Elogio de dois palermas
Está mais que provada a eficácia das duplas disfuncionais na comédia. Não é que juntar duas pessoas completamente diferentes leve automaticamente a momentos hilariantes, mas já é um óptimo ponto de partida. E dessa premissa surgiram Bucha & Estica (Laurel & Hardy), que se opõem pela diferença de personalidade como pela coisa mais óbvia (o peso); Tom & Jerry, o gato e o rato que colidem como manda o milenar antagonismo, numa espiral de torturas que, em desenho animado, ninguém leva a mal; e “The Odd Couple”, a peça de Neil Simon que virou filme e série(s), que coloca dois homens divorciados com hábitos diferentes a partilhar casa: um é atinado e muito higiénico, e o outro é o cliché do homem despreocupado com todas as lides domésticas.
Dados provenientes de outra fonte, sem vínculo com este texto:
-- ==== Sys2Proof/Machine/Dispatch.lean ====
section
/-! DEFINITION. Which meaning each command has: one arm per constructor of Instr. -/

namespace Sys2Proof.Machine

/-- A decoded command at a CMD write that finds the unit idle (40_commands.md R130). -/
def exec (i : Instr) (s : State) : Host.Outcome State Fault Refusal :=
  match i with
  | .nop => Sys2Proof.Machine.execNop s
  | .sel => Sys2Proof.Machine.execSel s
  | .mulrAsgAuto g => Sys2Proof.Machine.execMulrAsgAuto g s
  | .mulrAsgLog g => Sys2Proof.Machine.execMulrAsgLog g s
  | .mulrAsgShufn g => Sys2Proof.Machine.execMulrAsgShufn g s
  | .mulrAsgShufw g => Sys2Proof.Machine.execMulrAsgShufw g s
  | .mulrAsgClmul g => Sys2Proof.Machine.execMulrAsgClmul g s
  | .mulrAsgAffine g => Sys2Proof.Machine.execMulrAsgAffine g s
  | .mulrAccAuto g => Sys2Proof.Machine.execMulrAccAuto g s
  | .mulrAccLog g => Sys2Proof.Machine.execMulrAccLog g s
  | .mulrAccShufn g => Sys2Proof.Machine.execMulrAccShufn g s
  | .mulrAccShufw g => Sys2Proof.Machine.execMulrAccShufw g s
  | .mulrAccClmul g => Sys2Proof.Machine.execMulrAccClmul g s
  | .mulrAccAffine g => Sys2Proof.Machine.execMulrAccAffine g s
  | .muleAsgAuto g => Sys2Proof.Machine.execMuleAsgAuto g s
  | .muleAsgLog g => Sys2Proof.Machine.execMuleAsgLog g s
  | .muleAsgShufn g => Sys2Proof.Machine.execMuleAsgShufn g s
  | .muleAsgShufw g => Sys2Proof.Machine.execMuleAsgShufw g s
  | .muleAsgClmul g => Sys2Proof.Machine.execMuleAsgClmul g s
  | .muleAsgAffine g => Sys2Proof.Machine.execMuleAsgAffine g s
  | .muleAccAuto g => Sys2Proof.Machine.execMuleAccAuto g s
  | .muleAccLog g => Sys2Proof.Machine.execMuleAccLog g s
  | .muleAccShufn g => Sys2Proof.Machine.execMuleAccShufn g s
  | .muleAccShufw g => Sys2Proof.Machine.execMuleAccShufw g s
  | .muleAccClmul g => Sys2Proof.Machine.execMuleAccClmul g s
  | .muleAccAffine g => Sys2Proof.Machine.execMuleAccAffine g s

end Sys2Proof.Machine
end

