-- ==== Sys2Proof/Certificates/Slice0/Obligations.lean ====
section
/-! DEFINITION. The statements about the model, each from the rules of spec/ that its docstring names. -/

open Sys2Proof Sys2Proof.Machine Sys2Proof.Config

/-! ## Encoding (30_encoding.md) -/

/-- Every command's word decodes to the command, as a word and as its four bytes (30_encoding.md R101 to R106, R109). -/
def Obligations.EncodedCommandDecodesToItself : Prop :=
  ∀ i : Instr, decode (encode i) = .ok i ∧ decodeBytes (bytesOfWord (encode i)) = some (.ok i)

/-- A word that decodes is the word of the command it decodes to: no bit of it is dropped (30_encoding.md R107, R109).
-/
def Obligations.DecodedWordIsTheCommandsOnlyWord : Prop :=
  ∀ (w : Word) (i : Instr), decode w = .ok i → encode i = w

/-- The verdict on every word by the fields of R101, the checks in the order of R109: the operation, the must-be-zero
bits, the mode, the engine; and which command a word is that passes them all, by its OP, MODE, ENG and GRAN
(30_encoding.md R101 to R107, R109; 60_exceptions.md R303, points 1 to 4). -/
def Obligations.DecodeVerdictFollowsTheFieldChecks : Prop :=
  ∀ w : Word,
    let n := w.toNat
    let op := n % 16
    let mode := n / 16 % 4
    let eng := n / 256 % 8
    let zero := n / 64 % 4 = 0 ∧ n / 2048 % 2 = 0 ∧ n / 8192 = 0
    (4 ≤ op → decode w = .error .badOp) ∧
    (op = 0 → n / 16 ≠ 0 → decode w = .error .badOp) ∧
    (op = 0 → n / 16 = 0 → decode w = .ok .nop) ∧
    (op = 3 → n / 16 ≠ 0 → decode w = .error .badOp) ∧
    (op = 3 → n / 16 = 0 → decode w = .ok .sel) ∧
    (op = 1 ∨ op = 2 → ¬ zero → decode w = .error .badOp) ∧
    (op = 1 ∨ op = 2 → zero → 2 ≤ mode → decode w = .error .badMode) ∧
    (op = 1 ∨ op = 2 → zero → mode < 2 → 6 ≤ eng → decode w = .error .badEngine) ∧
    (op = 1 ∨ op = 2 → zero → mode < 2 → eng < 6 →
      decode w = .ok (mulInstr (if op = 1 then .mulr else .mule) (if mode = 0 then .assign else .accumulate)
        (match eng with
          | 0 => .auto
          | 1 => .named .log
          | 2 => .named .shufN
          | 3 => .named .shufW
          | 4 => .named .clmul
          | _ => .named .affine)
        (if n / 4096 % 2 = 0 then .nibble else .byte)))

/-- Exactly 50 words are commands (30_encoding.md R109). -/
def Obligations.ExactlyFiftyWordsAreCommands : Prop :=
  (allInstrs.map encode).Nodup ∧ allInstrs.length = 50 ∧
    ∀ w : Word, (∃ i, decode w = .ok i) ↔ w ∈ allInstrs.map encode

/-- Words written out from 30_encoding.md R101 and the table of its section 4 decode to their commands, one of each
kind (95_test_vectors.md section 6.1). -/
def Obligations.SampleWordsDecodeToTheirCommands : Prop :=
  decode 0x00000000 = .ok .nop ∧ decode 0x00000003 = .ok .sel ∧
    decode 0x00001001 = .ok (.mulrAsgAuto .byte) ∧ decode 0x00001101 = .ok (.mulrAsgLog .byte) ∧
    decode 0x00001311 = .ok (.mulrAccShufw .byte) ∧ decode 0x00000202 = .ok (.muleAsgShufn .nibble) ∧
    decode 0x00000402 = .ok (.muleAsgClmul .nibble) ∧ decode 0x00000512 = .ok (.muleAccAffine .nibble) ∧
    decode 0x00000441 = .error .badOp ∧ decode 0x00000631 = .error .badMode ∧ decode 0x00000712 = .error .badEngine

/-! ## The CMD write (40_commands.md R130) -/

/-- A word written to CMD while the block is idle and decoding to a command runs that command: the step takes the
write off the list of events, answers it, and is exec of the command (40_commands.md R130). The event list and `reply`
are the model's (entries 8 and 15). -/
def Obligations.StepRunsTheDecodedCommand : Prop :=
  ∀ (s : State) (w : Word) (i : Instr) (es : List Event), Ready s →
    s.inputs = .portWrite (regAddr s.params .cmd) .w32 w :: es → decode w = .ok i →
    step s = exec i { s with inputs := es, reply := .written }

/-- A word written to CMD while the block is idle that is no command takes its error: ERR and ERR_CODE are set and
nothing else of the block changes (40_commands.md R130, 60_exceptions.md R301, R302). The event list and `reply` are
the model's (entries 8 and 15). -/
def Obligations.IllegalWordTakesItsError : Prop :=
  ∀ (s : State) (w : Word) (e : DecodeError) (es : List Event), Ready s →
    s.inputs = .portWrite (regAddr s.params .cmd) .w32 w :: es → decode w = .error e →
    step s = .next { s with
      inputs := es, reply := .written
      status := { s.status with
        err := true
        errCode := match e with
          | .badOp => 1
          | .badMode => 2
          | .badEngine => 3 } }

/-- While BUSY = 1, a write to CMD or to TBL_DATA is dropped: OVR is set and nothing else of the block changes
(10_state.md R28, R52; 40_commands.md R130). The event list and `reply` are the model's (entries 8 and 15). -/
def Obligations.BusyBlockDropsCommandAndTableWrites : Prop :=
  ∀ (s : State) (r : Reg) (w : Word) (es : List Event), s.status.busy = true → s.inReset = false →
    r = .cmd ∨ r = .tblData → s.inputs = .portWrite (regAddr s.params r) .w32 w :: es →
    step s = .next { s with inputs := es, reply := .written, status := { s.status with ovr := true } }

/-- A write to any register but CMD and TBL_DATA leaves the running command alone: its latched copies, derived state,
progress and memory, the tables and BUSY stay (10_state.md R46, R52; 70_reset_and_hazards.md R352). -/
def Obligations.OtherWritesLeaveTheRunningCommandAlone : Prop :=
  ∀ (s : State) (r : Reg) (w : Word), r ≠ .cmd → r ≠ .tblData →
    ∃ t, writeReg r w s = .next t ∧ t.latched = s.latched ∧ t.dt = s.dt ∧ t.am = s.am ∧ t.k = s.k ∧ t.mem = s.mem ∧
      t.logTbl = s.logTbl ∧ t.expTbl = s.expTbl ∧ t.status.busy = s.status.busy

/-! ## NOP and SEL (40_commands.md R134, R135) -/

/-- NOP completes in every state: DONE is set, ERR_CODE is 0, nothing else changes (40_commands.md R134). -/
def Obligations.NopOnlySetsDone : Prop :=
  ∀ s : State, ∃ t, exec .nop s = .next t ∧ t = { s with status := { s.status with done := true, errCode := 0 } }

/-- SEL completes in every state, whatever LEN's parity: LAST_ENGINE is the dispatcher's choice for LEN, DONE is set,
ERR_CODE is 0, nothing else changes (40_commands.md R135). -/
def Obligations.SelReportsTheDispatchersChoice : Prop :=
  ∀ s : State, ∃ t, exec .sel s = .next t ∧
    t.status = { s.status with done := true, errCode := 0, lastEngine := (select s s.len).code } ∧
    t.result = s.result ∧ t.latched = s.latched ∧ t.dt = s.dt ∧ t.am = s.am ∧ t.k = s.k ∧ t.raced = s.raced ∧
    Untouched s t

/-! ## The dispatcher (40_commands.md R131 to R133) -/

/-- The policy's five steps in strict priority order, the comparison with THRESH unsigned and strict (40_commands.md
R131). -/
def Obligations.SelectionFollowsThePriorityOrder : Prop :=
  ∀ (s : State) (len : Word),
    let p := s.params
    let long := s.thresh.toNat < len.toNat
    (p.hasAffine = true → select s len = .affine) ∧
    (p.hasAffine = false → p.hasShufW = true ∧ long ∧ s.ctrl.slowWide = false → select s len = .shufW) ∧
    (p.hasAffine = false → ¬ (p.hasShufW = true ∧ long ∧ s.ctrl.slowWide = false) → p.hasShufN = true ∧ long →
      select s len = .shufN) ∧
    (p.hasAffine = false → ¬ (p.hasShufW = true ∧ long ∧ s.ctrl.slowWide = false) → ¬ (p.hasShufN = true ∧ long) →
      p.hasClmul = true → select s len = .clmul) ∧
    (p.hasAffine = false → ¬ (p.hasShufW = true ∧ long ∧ s.ctrl.slowWide = false) → ¬ (p.hasShufN = true ∧ long) →
      p.hasClmul = false → select s len = .log)

/-- The choice is a present engine, and it depends only on the length, CAP's engines, THRESH and CTRL.SLOW_WIDE
(40_commands.md R132). -/
def Obligations.SelectionIsAPresentEngineOfItsInputs : Prop :=
  (∀ (s : State) (len : Word), present s.params (select s len) = true) ∧
  (∀ (s t : State) (len : Word), (∀ e, present t.params e = present s.params e) → t.thresh = s.thresh →
    t.ctrl.slowWide = s.ctrl.slowWide → select t len = select s len)

/-- A command that names an absent engine ends with ENGINE_ABSENT, whatever its other operands: only ERR and ERR_CODE
are written, LAST_ENGINE stays (40_commands.md R133; 60_exceptions.md R302, R303). -/
def Obligations.NamedAbsentEngineIsAnError : Prop :=
  ∀ (op : MulOp) (m : Mode) (e : Engine) (g : Gran) (s : State), present s.params e = false →
    exec (mulInstr op m (.named e) g) s =
      .next { s with status := { s.status with busy := false, err := true, errCode := 4 } }
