-- ==== Sys2Proof/Laws/State.lean ====
section
/-! SUPPORT. One lemma per field per update of State, each true by unfolding the update. -/

namespace Sys2Proof.Machine

-- One proof after the other, so that the kernel checks that wait do not each hold a thread.
set_option Elab.async false

open Sys2Proof.Config

/-! ## endOk -/

@[simp] theorem endOk_params (s : State) : (endOk s).params = s.params := rfl
@[simp] theorem endOk_ctrl (s : State) : (endOk s).ctrl = s.ctrl := rfl
@[simp] theorem endOk_status (s : State) : (endOk s).status = { s.status with done := true, errCode := 0 } := rfl
@[simp] theorem endOk_thresh (s : State) : (endOk s).thresh = s.thresh := rfl
@[simp] theorem endOk_src (s : State) : (endOk s).src = s.src := rfl
@[simp] theorem endOk_dst (s : State) : (endOk s).dst = s.dst := rfl
@[simp] theorem endOk_len (s : State) : (endOk s).len = s.len := rfl
@[simp] theorem endOk_scalar (s : State) : (endOk s).scalar = s.scalar := rfl
@[simp] theorem endOk_opnd (s : State) : (endOk s).opnd = s.opnd := rfl
@[simp] theorem endOk_result (s : State) : (endOk s).result = s.result := rfl
@[simp] theorem endOk_fault (s : State) : (endOk s).fault = s.fault := rfl
@[simp] theorem endOk_tblAddr (s : State) : (endOk s).tblAddr = s.tblAddr := rfl
@[simp] theorem endOk_logTbl (s : State) : (endOk s).logTbl = s.logTbl := rfl
@[simp] theorem endOk_expTbl (s : State) : (endOk s).expTbl = s.expTbl := rfl
@[simp] theorem endOk_latched (s : State) : (endOk s).latched = s.latched := rfl
@[simp] theorem endOk_dt (s : State) : (endOk s).dt = s.dt := rfl
@[simp] theorem endOk_am (s : State) : (endOk s).am = s.am := rfl
@[simp] theorem endOk_k (s : State) : (endOk s).k = s.k := rfl
@[simp] theorem endOk_mem (s : State) : (endOk s).mem = s.mem := rfl
@[simp] theorem endOk_busMap (s : State) : (endOk s).busMap = s.busMap := rfl
@[simp] theorem endOk_inReset (s : State) : (endOk s).inReset = s.inReset := rfl
@[simp] theorem endOk_inputs (s : State) : (endOk s).inputs = s.inputs := rfl
@[simp] theorem endOk_reply (s : State) : (endOk s).reply = s.reply := rfl
@[simp] theorem endOk_raced (s : State) : (endOk s).raced = s.raced := rfl
@[simp] theorem endOk_unobserved (s : State) : (endOk s).unobserved = s.unobserved := rfl
@[simp] theorem endOk_draws (s : State) : (endOk s).draws = s.draws := rfl

/-! ## raiseError -/

@[simp] theorem raiseError_params (c : ErrCode) (s : State) : (raiseError c s).params = s.params := rfl
@[simp] theorem raiseError_ctrl (c : ErrCode) (s : State) : (raiseError c s).ctrl = s.ctrl := rfl
@[simp] theorem raiseError_status (c : ErrCode) (s : State) : (raiseError c s).status = { s.status with busy := false, err := true, errCode := c.code } := rfl
@[simp] theorem raiseError_thresh (c : ErrCode) (s : State) : (raiseError c s).thresh = s.thresh := rfl
@[simp] theorem raiseError_src (c : ErrCode) (s : State) : (raiseError c s).src = s.src := rfl
@[simp] theorem raiseError_dst (c : ErrCode) (s : State) : (raiseError c s).dst = s.dst := rfl
@[simp] theorem raiseError_len (c : ErrCode) (s : State) : (raiseError c s).len = s.len := rfl
@[simp] theorem raiseError_scalar (c : ErrCode) (s : State) : (raiseError c s).scalar = s.scalar := rfl
@[simp] theorem raiseError_opnd (c : ErrCode) (s : State) : (raiseError c s).opnd = s.opnd := rfl
@[simp] theorem raiseError_result (c : ErrCode) (s : State) : (raiseError c s).result = s.result := rfl
@[simp] theorem raiseError_fault (c : ErrCode) (s : State) : (raiseError c s).fault = s.fault := rfl
@[simp] theorem raiseError_tblAddr (c : ErrCode) (s : State) : (raiseError c s).tblAddr = s.tblAddr := rfl
@[simp] theorem raiseError_logTbl (c : ErrCode) (s : State) : (raiseError c s).logTbl = s.logTbl := rfl
@[simp] theorem raiseError_expTbl (c : ErrCode) (s : State) : (raiseError c s).expTbl = s.expTbl := rfl
@[simp] theorem raiseError_latched (c : ErrCode) (s : State) : (raiseError c s).latched = s.latched := rfl
@[simp] theorem raiseError_dt (c : ErrCode) (s : State) : (raiseError c s).dt = s.dt := rfl
@[simp] theorem raiseError_am (c : ErrCode) (s : State) : (raiseError c s).am = s.am := rfl
@[simp] theorem raiseError_k (c : ErrCode) (s : State) : (raiseError c s).k = s.k := rfl
@[simp] theorem raiseError_mem (c : ErrCode) (s : State) : (raiseError c s).mem = s.mem := rfl
@[simp] theorem raiseError_busMap (c : ErrCode) (s : State) : (raiseError c s).busMap = s.busMap := rfl
@[simp] theorem raiseError_inReset (c : ErrCode) (s : State) : (raiseError c s).inReset = s.inReset := rfl
@[simp] theorem raiseError_inputs (c : ErrCode) (s : State) : (raiseError c s).inputs = s.inputs := rfl
@[simp] theorem raiseError_reply (c : ErrCode) (s : State) : (raiseError c s).reply = s.reply := rfl
@[simp] theorem raiseError_raced (c : ErrCode) (s : State) : (raiseError c s).raced = s.raced := rfl
@[simp] theorem raiseError_unobserved (c : ErrCode) (s : State) : (raiseError c s).unobserved = s.unobserved := rfl
@[simp] theorem raiseError_draws (c : ErrCode) (s : State) : (raiseError c s).draws = s.draws := rfl

/-! ## acknowledge -/

@[simp] theorem acknowledge_params (w : Word) (s : State) : (acknowledge w s).params = s.params := rfl
@[simp] theorem acknowledge_ctrl (w : Word) (s : State) : (acknowledge w s).ctrl = s.ctrl := rfl
@[simp] theorem acknowledge_status (w : Word) (s : State) : (acknowledge w s).status = s.status.w1c w := rfl
@[simp] theorem acknowledge_thresh (w : Word) (s : State) : (acknowledge w s).thresh = s.thresh := rfl
@[simp] theorem acknowledge_src (w : Word) (s : State) : (acknowledge w s).src = s.src := rfl
@[simp] theorem acknowledge_dst (w : Word) (s : State) : (acknowledge w s).dst = s.dst := rfl
@[simp] theorem acknowledge_len (w : Word) (s : State) : (acknowledge w s).len = s.len := rfl
@[simp] theorem acknowledge_scalar (w : Word) (s : State) : (acknowledge w s).scalar = s.scalar := rfl
@[simp] theorem acknowledge_opnd (w : Word) (s : State) : (acknowledge w s).opnd = s.opnd := rfl
@[simp] theorem acknowledge_result (w : Word) (s : State) : (acknowledge w s).result = s.result := rfl
@[simp] theorem acknowledge_fault (w : Word) (s : State) : (acknowledge w s).fault = s.fault := rfl
@[simp] theorem acknowledge_tblAddr (w : Word) (s : State) : (acknowledge w s).tblAddr = s.tblAddr := rfl
@[simp] theorem acknowledge_logTbl (w : Word) (s : State) : (acknowledge w s).logTbl = s.logTbl := rfl
@[simp] theorem acknowledge_expTbl (w : Word) (s : State) : (acknowledge w s).expTbl = s.expTbl := rfl
@[simp] theorem acknowledge_latched (w : Word) (s : State) : (acknowledge w s).latched = s.latched := rfl
@[simp] theorem acknowledge_dt (w : Word) (s : State) : (acknowledge w s).dt = s.dt := rfl
@[simp] theorem acknowledge_am (w : Word) (s : State) : (acknowledge w s).am = s.am := rfl
@[simp] theorem acknowledge_k (w : Word) (s : State) : (acknowledge w s).k = s.k := rfl
@[simp] theorem acknowledge_mem (w : Word) (s : State) : (acknowledge w s).mem = s.mem := rfl
@[simp] theorem acknowledge_busMap (w : Word) (s : State) : (acknowledge w s).busMap = s.busMap := rfl
@[simp] theorem acknowledge_inReset (w : Word) (s : State) : (acknowledge w s).inReset = s.inReset := rfl
@[simp] theorem acknowledge_inputs (w : Word) (s : State) : (acknowledge w s).inputs = s.inputs := rfl
@[simp] theorem acknowledge_reply (w : Word) (s : State) : (acknowledge w s).reply = s.reply := rfl
@[simp] theorem acknowledge_raced (w : Word) (s : State) : (acknowledge w s).raced = s.raced := rfl
@[simp] theorem acknowledge_unobserved (w : Word) (s : State) : (acknowledge w s).unobserved = s.unobserved := rfl
@[simp] theorem acknowledge_draws (w : Word) (s : State) : (acknowledge w s).draws = s.draws := rfl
A principal fonte cómica deste tipo de situação está no choque que se cria entre personagens antagónicas – até porque, como nos diz toda a comédia, só há graça quando há problema, e mais graça há quanto mais esse problema for explorado aprofundadamente. Até porque, se fosse tudo perfeito, não haveria muitos motivos para rir. O riso pode não servir para nada mais do que aliviar as dores da realidade, mas isso já é qualquer coisa.
Nos últimos meses, tenho descoberto alguns filmes de uma outra dupla: Abbott & Costello, que apesar de conhecidíssima, ainda hoje, nos states, parece caída no esquecimento por estas terras lusas. Mesmo que os EUA nos façam engolir a sua cultura a torto e a direito, ficou muita coisa para trás que até é bem interessante – não só no cinema como na música e na literatura. Outros ícones da comédia cinematográfica e televisiva do país desapareceram por completo do imaginário português: W.C. Fields, Jackie Gleason, Don Knotts… e muitos outros.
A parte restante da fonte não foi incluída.